-- TASK TO CARRY OUT --
Please set down every record exactly as it appears below.
=== SOURCE MATERIAL ===
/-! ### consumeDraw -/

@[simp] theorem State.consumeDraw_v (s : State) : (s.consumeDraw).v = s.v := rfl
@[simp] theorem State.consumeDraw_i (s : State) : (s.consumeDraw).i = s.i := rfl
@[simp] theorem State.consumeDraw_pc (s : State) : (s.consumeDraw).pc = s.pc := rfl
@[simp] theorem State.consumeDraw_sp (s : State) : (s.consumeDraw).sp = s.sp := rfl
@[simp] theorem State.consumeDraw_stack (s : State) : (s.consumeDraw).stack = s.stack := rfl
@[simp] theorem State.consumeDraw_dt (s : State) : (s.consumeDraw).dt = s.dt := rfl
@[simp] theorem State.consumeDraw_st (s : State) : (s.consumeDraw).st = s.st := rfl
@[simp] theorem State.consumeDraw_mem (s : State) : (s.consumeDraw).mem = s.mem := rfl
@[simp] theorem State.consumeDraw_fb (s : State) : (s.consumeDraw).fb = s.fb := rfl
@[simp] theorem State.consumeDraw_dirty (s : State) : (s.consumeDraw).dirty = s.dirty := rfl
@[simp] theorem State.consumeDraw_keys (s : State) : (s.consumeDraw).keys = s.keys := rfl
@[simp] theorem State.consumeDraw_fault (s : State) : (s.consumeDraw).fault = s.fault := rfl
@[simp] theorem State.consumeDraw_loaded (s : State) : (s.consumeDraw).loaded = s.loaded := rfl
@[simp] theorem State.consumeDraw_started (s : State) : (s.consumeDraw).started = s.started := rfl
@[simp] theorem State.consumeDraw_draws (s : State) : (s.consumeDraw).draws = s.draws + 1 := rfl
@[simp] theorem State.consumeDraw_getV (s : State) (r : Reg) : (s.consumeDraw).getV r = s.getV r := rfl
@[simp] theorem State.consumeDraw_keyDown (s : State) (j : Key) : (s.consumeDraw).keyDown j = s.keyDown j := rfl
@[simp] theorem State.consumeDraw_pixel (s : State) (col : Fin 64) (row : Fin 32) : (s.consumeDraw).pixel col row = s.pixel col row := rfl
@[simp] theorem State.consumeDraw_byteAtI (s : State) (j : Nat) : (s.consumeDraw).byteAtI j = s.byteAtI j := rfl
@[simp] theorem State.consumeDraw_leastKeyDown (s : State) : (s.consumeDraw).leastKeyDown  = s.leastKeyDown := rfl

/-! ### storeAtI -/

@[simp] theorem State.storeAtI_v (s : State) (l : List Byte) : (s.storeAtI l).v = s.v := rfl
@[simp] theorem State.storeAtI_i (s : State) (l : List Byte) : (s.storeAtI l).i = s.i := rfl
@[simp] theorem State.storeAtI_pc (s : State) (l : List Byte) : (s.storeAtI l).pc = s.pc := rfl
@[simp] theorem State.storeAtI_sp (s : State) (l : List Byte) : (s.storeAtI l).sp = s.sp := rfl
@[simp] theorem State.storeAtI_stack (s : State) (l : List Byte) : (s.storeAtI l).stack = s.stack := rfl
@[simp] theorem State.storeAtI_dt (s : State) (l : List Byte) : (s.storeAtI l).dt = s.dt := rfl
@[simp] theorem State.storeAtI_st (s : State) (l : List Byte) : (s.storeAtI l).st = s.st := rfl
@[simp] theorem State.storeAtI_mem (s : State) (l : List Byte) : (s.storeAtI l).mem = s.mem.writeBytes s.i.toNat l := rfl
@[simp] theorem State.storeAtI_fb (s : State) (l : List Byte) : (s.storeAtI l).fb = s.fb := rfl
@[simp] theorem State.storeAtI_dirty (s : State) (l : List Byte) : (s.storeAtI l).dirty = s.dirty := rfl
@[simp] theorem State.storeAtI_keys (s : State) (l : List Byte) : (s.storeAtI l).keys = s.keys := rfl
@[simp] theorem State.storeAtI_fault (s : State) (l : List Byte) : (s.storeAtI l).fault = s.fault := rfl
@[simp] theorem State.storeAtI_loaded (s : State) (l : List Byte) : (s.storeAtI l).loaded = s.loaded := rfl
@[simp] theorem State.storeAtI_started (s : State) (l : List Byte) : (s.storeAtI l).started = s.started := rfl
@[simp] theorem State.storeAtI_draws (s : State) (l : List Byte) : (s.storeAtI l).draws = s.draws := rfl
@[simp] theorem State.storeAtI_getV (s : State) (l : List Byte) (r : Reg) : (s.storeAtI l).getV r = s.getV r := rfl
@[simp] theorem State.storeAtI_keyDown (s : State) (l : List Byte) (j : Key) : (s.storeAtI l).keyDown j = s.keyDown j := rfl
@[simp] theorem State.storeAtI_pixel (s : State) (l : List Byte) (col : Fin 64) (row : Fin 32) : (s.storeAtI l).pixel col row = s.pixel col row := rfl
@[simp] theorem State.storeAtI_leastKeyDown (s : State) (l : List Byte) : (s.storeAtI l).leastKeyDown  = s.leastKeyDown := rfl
===
-- WRITTEN REPLY --
/-! ### consumeDraw -/

@[simp] theorem State.consumeDraw_v (s : State) : (s.consumeDraw).v = s.v := rfl
@[simp] theorem State.consumeDraw_i (s : State) : (s.consumeDraw).i = s.i := rfl
@[simp] theorem State.consumeDraw_pc (s : State) : (s.consumeDraw).pc = s.pc := rfl
@[simp] theorem State.consumeDraw_sp (s : State) : (s.consumeDraw).sp = s.sp := rfl
@[simp] theorem State.consumeDraw_stack (s : State) : (s.consumeDraw).stack = s.stack := rfl
@[simp] theorem State.consumeDraw_dt (s : State) : (s.consumeDraw).dt = s.dt := rfl
@[simp] theorem State.consumeDraw_st (s : State) : (s.consumeDraw).st = s.st := rfl
@[simp] theorem State.consumeDraw_mem (s : State) : (s.consumeDraw).mem = s.mem := rfl
@[simp] theorem State.consumeDraw_fb (s : State) : (s.consumeDraw).fb = s.fb := rfl
@[simp] theorem State.consumeDraw_dirty (s : State) : (s.consumeDraw).dirty = s.dirty := rfl
@[simp] theorem State.consumeDraw_keys (s : State) : (s.consumeDraw).keys = s.keys := rfl
@[simp] theorem State.consumeDraw_fault (s : State) : (s.consumeDraw).fault = s.fault := rfl
@[simp] theorem State.consumeDraw_loaded (s : State) : (s.consumeDraw).loaded = s.loaded := rfl
@[simp] theorem State.consumeDraw_started (s : State) : (s.consumeDraw).started = s.started := rfl
@[simp] theorem State.consumeDraw_draws (s : State) : (s.consumeDraw).draws = s.draws + 1 := rfl
@[simp] theorem State.consumeDraw_getV (s : State) (r : Reg) : (s.consumeDraw).getV r = s.getV r := rfl
@[simp] theorem State.consumeDraw_keyDown (s : State) (j : Key) : (s.consumeDraw).keyDown j = s.keyDown j := rfl
@[simp] theorem State.consumeDraw_pixel (s : State) (col : Fin 64) (row : Fin 32) : (s.consumeDraw).pixel col row = s.pixel col row := rfl
@[simp] theorem State.consumeDraw_byteAtI (s : State) (j : Nat) : (s.consumeDraw).byteAtI j = s.byteAtI j := rfl
@[simp] theorem State.consumeDraw_leastKeyDown (s : State) : (s.consumeDraw).leastKeyDown  = s.leastKeyDown := rfl

/-! ### storeAtI -/

@[simp] theorem State.storeAtI_v (s : State) (l : List Byte) : (s.storeAtI l).v = s.v := rfl
@[simp] theorem State.storeAtI_i (s : State) (l : List Byte) : (s.storeAtI l).i = s.i := rfl
@[simp] theorem State.storeAtI_pc (s : State) (l : List Byte) : (s.storeAtI l).pc = s.pc := rfl
@[simp] theorem State.storeAtI_sp (s : State) (l : List Byte) : (s.storeAtI l).sp = s.sp := rfl
@[simp] theorem State.storeAtI_stack (s : State) (l : List Byte) : (s.storeAtI l).stack = s.stack := rfl
@[simp] theorem State.storeAtI_dt (s : State) (l : List Byte) : (s.storeAtI l).dt = s.dt := rfl
@[simp] theorem State.storeAtI_st (s : State) (l : List Byte) : (s.storeAtI l).st = s.st := rfl
@[simp] theorem State.storeAtI_mem (s : State) (l : List Byte) : (s.storeAtI l).mem = s.mem.writeBytes s.i.toNat l := rfl
@[simp] theorem State.storeAtI_fb (s : State) (l : List Byte) : (s.storeAtI l).fb = s.fb := rfl
@[simp] theorem State.storeAtI_dirty (s : State) (l : List Byte) : (s.storeAtI l).dirty = s.dirty := rfl
@[simp] theorem State.storeAtI_keys (s : State) (l : List Byte) : (s.storeAtI l).keys = s.keys := rfl
@[simp] theorem State.storeAtI_fault (s : State) (l : List Byte) : (s.storeAtI l).fault = s.fault := rfl
@[simp] theorem State.storeAtI_loaded (s : State) (l : List Byte) : (s.storeAtI l).loaded = s.loaded := rfl
@[simp] theorem State.storeAtI_started (s : State) (l : List Byte) : (s.storeAtI l).started = s.started := rfl
@[simp] theorem State.storeAtI_draws (s : State) (l : List Byte) : (s.storeAtI l).draws = s.draws := rfl
@[simp] theorem State.storeAtI_getV (s : State) (l : List Byte) (r : Reg) : (s.storeAtI l).getV r = s.getV r := rfl
@[simp] theorem State.storeAtI_keyDown (s : State) (l : List Byte) (j : Key) : (s.storeAtI l).keyDown j = s.keyDown j := rfl
@[simp] theorem State.storeAtI_pixel (s : State) (l : List Byte) (col : Fin 64) (row : Fin 32) : (s.storeAtI l).pixel col row = s.pixel col row := rfl
@[simp] theorem State.storeAtI_leastKeyDown (s : State) (l : List Byte) : (s.storeAtI l).leastKeyDown  = s.leastKeyDown := rfl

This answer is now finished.